Он выкинул руки вперед и сказал с глубоким волнением в голосе:
— Не правда ли, вы, человеки! Мы будем молить вседержителя уберечь нас от греха, от возмездия и от злых козней сатаны!..
И тут Анкерсен бросается на колени, закрывает глаза и складывает свои оплывшие жиром бледные руки под подбородком.
— Этот человек просто бесноватый, — качает головою магистр. — Но можно пойти к нам, если?..
— Я тоже как раз об этом подумала, — говорит его экономка и вопросительно смотрит на Элиану.
Коленопреклоненный Анкерсен поднимается вдруг на ноги. Лицо у него набрякло, ноздри судорожно раздуваются, он в бешенстве стонет:
— Ах вы… порождения ехиднины! Порождения ехиднины!
— Ну вот что, Анкерсен, — устало говорит магистр, — довольно. Занимались бы вы лучше своими делами. А сюда вас никто не звал.
Тут в Анкерсене прямо на глазах происходит разительная перемена. Он перхает и кашляет, снимает свои очки, отирает со лба пот, и, пока он все это делает, вид у него постепенно становится тихий и кроткий, почти что приветливый.
— Нет, — умоляюще произносит он. — Нет, только не это. Выслушайте меня и постарайтесь понять. Вы не должны уходить. Иначе получится, что это я вас прогнал, я же вовсе этого не хотел. Ну пожалуйста, сядьте, потерпите чуть-чуть, дайте мне с вами объясниться!
И он продолжает, обращаясь к магистру:
— Я… э-э… слегка горячусь, не так ли? Но я пришел с самыми добрыми намерениями. И теперь я постараюсь… я буду спокоен. Ну сами посудите, Мортенсен, вы же умный человек, вы даже богослов, должны же вы меня понять! Ведь… э-э… если человек верует, не так ли, то он испытывает потребность… видит свой долг в том, чтобы… знаете, как сказано в Писании: «Идите по всему миру и проповедуйте Евангелие всей твари!» Нет, возможно, вы меня и не поймете, но ведь это не может нам помешать оставаться добрыми друзьями, правда?
Он глубоко вздыхает и обводит всех ласковым отеческим взором:
— Ну вот. Вот так. Теперь… можно считать, все опять хорошо.
Немногочисленное собрание притихло, магистр тоже сидел на стуле с мирным и покладистым видом. В стеклах его пенсне играла слабая усмешка.
— Разумеется, господин Анкерсен, я и не сомневаюсь, что намерения ваши сами по себе были добрые. Но по правде говоря, мне кажется, вы на эту роль не особенно годитесь.

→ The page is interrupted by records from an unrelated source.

/-- A reduction of the lanes of a mask. -/
def reduceLanes (op t r : Nat) (mask : BitVec 128) (v : VecSt) : LaneOut :=
  let on := lanes.filter fun (l : Fin 128) => mask.getLsbD l
  if on.isEmpty then laneOut (reduceEmpty op t, flagEMPTY)
  else if intType t then laneOut (reduceInt op (on.map fun l => laneBits t v r l), 0)
  else laneOut (reduceFloat op t (on.map fun l => laneAt t v r l)
    (lanes.map fun (l : Fin 128) => if mask.getLsbD l then laneAt t v r l else .fin false 1 0))

/-- REDUCE: the reduction in every lane of vd (R119). -/
def execReduce (c : Fin 192) (w : Word) (s : State) : Out :=
  instr (.core c) w 0x20 0x27 (vecStep c (arithType (vType w) && decide (fld w 47 4 ≤ 3)) fun v =>
    let r := reduceLanes (fld w 47 4) (vType w) (vA w) (mreg v (vMask w)) v
    applyLanes (vD w) (BitVec.allOnes 128) (fun _ => r) v) s

/-! ## Softmax (R120 to R124) -/

/-- SMX.INIT: M = -∞ and L, N, Q zero in every lane (R121). -/
def execSmxInit (c : Fin 192) (w : Word) (s : State) : Out :=
  instr (.core c) w 0x20 0x28 (vecStep c (vD w % 4 == 0) fun v =>
    let all := BitVec.allOnes 128
    let b := vD w
    setV (b + 3) all (fun _ => 0) (setV (b + 2) all (fun _ => 0) (setV (b + 1) all (fun _ => 0)
      (setV b all (fun _ => 0xFF800000) v)))) s

/-- The exact difference of two values. -/
def diffFp (x y : Fp) : Fp := (addExact x (negExact y)).1

/-- One lane of SMX.STEP: the new M, L, N, Q and the flags of its exponentials and its fma (R122). -/
def smxLane (m l n q : W32) (x : Fp) : (W32 × W32 × W32 × W32) × BitVec 7 :=
  match x with
  | .nan => ((m, l, n, q ||| 1), 0)
  | .inf true => ((m, l, n, q ||| 2), 0)
  | .inf false => ((m, l, if n == 0x7FFFFFFF then n else n + 1, q), 0)
  | .fin _ _ _ =>
    let mv := decodeFloat 0x01 m.toNat
    let m' := maxFp mv x
    let e := if mv == .inf true then ((0 : Nat), (0 : BitVec 7)) else expOp 0x01 (diffFp mv m')
    let t := expOp 0x01 (diffFp x m')
    let r := fmaOp 0x01 (decodeFloat 0x01 l.toNat) (decodeFloat 0x01 e.1) (decodeFloat 0x01 t.1)
    ((BitVec.ofNat 32 (exactCode 0x01 m'), BitVec.ofNat 32 r.1, n, q ||| 4), e.2 ||| t.2 ||| r.2)

/-- SMX.STEP over the lanes of a mask. -/
def smxStep (b a : Nat) (mask : BitVec 128) (v : VecSt) : VecSt :=
  let out := Vector.ofFn fun l : Fin 128 =>
    smxLane (vreg v b)[l] (vreg v (b + 1))[l] (vreg v (b + 2))[l] (vreg v (b + 3))[l] (laneAt 0x01 v a l)
  let fl := orFlags (lanes.map fun (l : Fin 128) => if mask.getLsbD l then out[l].2 else 0)
  raiseVec fl (setV (b + 3) mask (fun l => out[l].1.2.2.2) (setV (b + 2) mask (fun l => out[l].1.2.2.1)
    (setV (b + 1) mask (fun l => out[l].1.2.1) (setV b mask (fun l => out[l].1.1) v))))
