-- ==== Sys2Proof/Machine/Step.lean ====
section
/-!
DEFINITION. Machine/Step.lean: one step of the block, and a command put at the front of its queue.
-/

namespace Sys2Proof.Machine

/-- One step: the command at the front of the queue is taken and done; with none waiting a cycle of TCLK passes
(notes/assumptions/8.md). -/
def step (s : State) : Host.Outcome State Fault Refusal :=
  match s.pending with
  | [] => .next (tick s)
  | c :: cs => exec c { s with pending := cs }

/-- The state with the command that a word spells put at the front of its queue; no word spells one. -/
def State.withFetchWord (s : State) (nbits w : Nat) : State :=
  match Sys2Proof.decodeTableWord nbits w with
  | some c => { s with pending := c :: s.pending }
  | none => s

end Sys2Proof.Machine
end

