/-- STREAM issues a pass of its rows against the active bank: without CHAIN it opens a Tile Queue entry of ACC with its coordinates, the
rows accumulated from +0; with CHAIN the open entry of ACC accumulates on. CLOSE closes it. The Desk, memory and the banks stay.
PASS_START lets the oldest waiting pass reserve an entry when fewer than eight are held; PASS_CLOSE makes the entry visible whose
closing pass issued first of those reserved and closed, once the FILLs it was issued behind are complete. The Desk, memory and the banks
stay. -/
def Obligations.StreamPassesIssueStartAndClose : Prop :=
  (∀ (c : Fin 192) (w : Word) (s : State), NextInside (.core c) s → Issues (.core c) w 0x18 0x02 s →
     let k := coreOf c s
     let fmt := fld w 16 4
     let n := fld w 20 7 + 1
     let acc := fld w 27 3
     let chain := fld w 30 1 == 1
     let a := areg k.seq (fld w 12 4)
     let sc := sreg k.seq (fld w 37 5)
     let width := 128 * (bankOf k.tile.active1 k.tile).p
     let bytes := tensorBytes fmt (n * width)
     let tok := if tokReady k.seq (tokField (fld w 32 5)) then none else tokField (fld w 32 5)
     let src := chased tok k
     let rows := (chunks width (decodeTensor fmt (deskRead src s.free a bytes))).map List.toArray
     let into := fun e : Entry =>
       let r := passRows (coreLegacy c s) (bankOf k.tile.active1 k.tile) e.rows rows e.data
       (e.acc, r.1, e.flags ||| r.2, sc.extractLsb' 0 16, sc.extractLsb' 16 16, !(fld w 31 1 == 1))
     let see := fun e : Entry => (e.acc, e.data, e.flags, e.trow, e.tcol, e.open')
     feederFmt fmt = true → (coreLegacy c s = true → fmt = 2 ∨ fmt = 3) → tokReserved (fld w 32 5) = false →
     (k.tile.entries.any fun e => e.acc == acc && e.open') = chain → a + bytes ≤ 4194304 → fenceMeets k a bytes = false →
     chaseHeld tok k = false →
     Completes (.stream c w) s fun t => OnlyCore c s { t with free := s.free } ∧ (coreOf c t).seq = nextSeq k.seq ∧
       (coreOf c t).nseq = k.nseq + 1 ∧ (coreOf c t).desk = k.desk ∧ (coreOf c t).vec = k.vec ∧
       (coreOf c t).tile.bank0 = k.tile.bank0 ∧ (coreOf c t).tile.bank1 = k.tile.bank1 ∧ (coreOf c t).tile.active1 = k.tile.active1 ∧
       (chain = true → (coreOf c t).tile.entries.map see =
         k.tile.entries.map fun e => if e.acc = acc ∧ e.open' = true then into e else see e) ∧
       (chain = false → ∃ e : Entry, (coreOf c t).tile.entries = k.tile.entries ++ [e] ∧ e.rows = n ∧ e.seq = k.nseq ∧
         see e = into { e with acc := acc, data := List.replicate n (List.replicate 128 0), flags := 0 } ∧
         (e.st = .waiting ↔ 8 ≤ heldEntries k.tile ∨ ∃ x ∈ k.tile.entries, x.st = .waiting))) ∧
  (∀ (c : Fin 192) (s : State) (e : Entry),
     let k := coreOf c s
     let becomes := fun (x : EntrySt) (t : State) =>
       SameMemory s t ∧ (∀ d : Nat, (coreOf d t).desk = (coreOf d s).desk) ∧ (coreOf c t).tile.bank0 = k.tile.bank0 ∧
         (coreOf c t).tile.bank1 = k.tile.bank1 ∧ (coreOf c t).tile.fills = k.tile.fills ∧
         (coreOf c t).tile.entries = k.tile.entries.map fun y => if y.seq = e.seq then { y with st := x } else y
     (k.tile.entries.find? (fun e => e.st == .waiting) = some e → heldEntries k.tile < 8 → k.halting = false →
       Completes (.passStart c) s (becomes .reserved)) ∧
     (nextClose k.tile = some e → (k.tile.fills.any fun f => f.bank == e.bank && decide (f.seq < e.closeSeq)) = false →
       Completes (.passClose c) s (becomes .visible)))

/-! ## Lesson instructions: experts, exchange posts, synchronisation and statistics (chapters 06, 07 and 08) -/

/-- ROUTE of rows whose experts the loaded page enables issues: each unmasked lane of vd becomes an outcome word (taken by its expert, by
its alternate, dropped or deferred) whose position is below the layer's CAP; masked-off lanes, the Desks and memory stay, the writes wait
in the dispatch unit under the busy token. ROUTE_COMPLETE then makes the oldest ROUTE's writes and readies its token. -/
def Obligations.RouteAndItsCompletion : Prop :=
  (∀ (c : Fin 192) (w : Word) (s : State) (pg : ExpertPage) (u : Run) (ch : Chan) (y : LayerEntry),
    NextInside (.core c) s → Issues (.core c) w 0x28 0x00 s → TokenFree c (fld w 29 5) s → dispFull (coreOf c s) = false →
    corePage c s = some pg → coreRun c s = some u → coreChan c s = some ch → layerEntry pg (fld w 39 12) = some y →
    let k := coreOf c s
    let mk := mreg k.vec (fld w 22 3)
    let x := fun l : Fin 128 => (vreg k.vec (fld w 12 5))[l]
    let plan := (routePlan c w u ch pg y s).2.2.2.2.1
    (sreg k.seq (fld w 34 5)).toNat % 2 ^ 32 = lyRow y →
    (∀ l : Fin 128, mk.getLsbD l = true → expertOk pg y (fieldNat (x l) 0 16) = true ∧
      (fieldNat (x l) 16 16 = 0xFFFF ∨ expertOk pg y (fieldNat (x l) 16 16) = true) ∧
      areg k.seq (fld w 25 4) + l.val * lyRow y + lyRow y ≤ 4194304) →
    (∀ a : Nat, routeTakes (fld w 39 12) u ch pg y k.index = some a → readFault c a (64 + lyDefer y * (32 + lyRow y)) s = none) →
    (∀ z ∈ plan, writeFault c z.1 z.2.length s = none) →
    Completes (.route c w) s fun t => SameMemory s t ∧ (∀ d : Nat, (coreOf d t).desk = (coreOf d s).desk) ∧
      Begun c (fld w 29 5) k.seq s t ∧
      (coreOf c t).disp = k.disp ++ [⟨k.nseq, tokField (fld w 29 5), plan, none⟩] ∧
      (∀ r : Nat, r ≠ fld w 12 5 → vreg (coreOf c t).vec r = vreg k.vec r) ∧
      ∀ l : Fin 128, let z := (vreg (coreOf c t).vec (fld w 12 5))[l]
        (mk.getLsbD l = false → z = x l) ∧
        (mk.getLsbD l = true → ∃ n : Nat, n < 2 ^ 14 ∧ let e := fieldNat (x l) 0 16; let alt := fieldNat (x l) 16 16
          (z = BitVec.ofNat 32 (e + n * 2 ^ 16) ∧ n < lyCap y) ∨ (z = BitVec.ofNat 32 (alt + n * 2 ^ 16 + 2 ^ 30) ∧ n < lyCap y ∧
            fieldNat pg.header 32 2 = 1 ∧ alt ≠ 0xFFFF) ∨ z = BitVec.ofNat 32 (e + 2 * 2 ^ 30) ∨
          (z = BitVec.ofNat 32 (e + 3 * 2 ^ 30) ∧ fieldNat pg.header 32 2 = 2))) ∧
  (∀ (c : Fin 192) (s : State) (o : DispOp), (coreOf c s).disp.find? (fun o => o.xpost.isNone) = some o →
    Completes (.routeComplete c) s fun t => TokenReady c o.tok s t ∧
      (coreOf c t).disp = (coreOf c s).disp.filter (fun x => x.seq ≠ o.seq) ∧ (∀ d : Nat, (coreOf d t).desk = (coreOf d s).desk) ∧
      SameMemory (o.writes.foldl (fun u x => vaStore (coreSlot c s) x.1 x.2 u) s) t)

— Да-да, — кивнул Анкерсен, слегка понурившись. — Да-да.
На миг он снова побагровел и ноздри раздулись. Но он быстро овладел собой и снова молча кивнул. Вздохнув, он встал, погладил по голове Орфея и маленькую Франциску, все так же удрученно кивая. В усах и бороде его застряли капельки пены. Затем он обошел всех и каждому пожал на прощанье руку, продолжая кивать, без единого слова.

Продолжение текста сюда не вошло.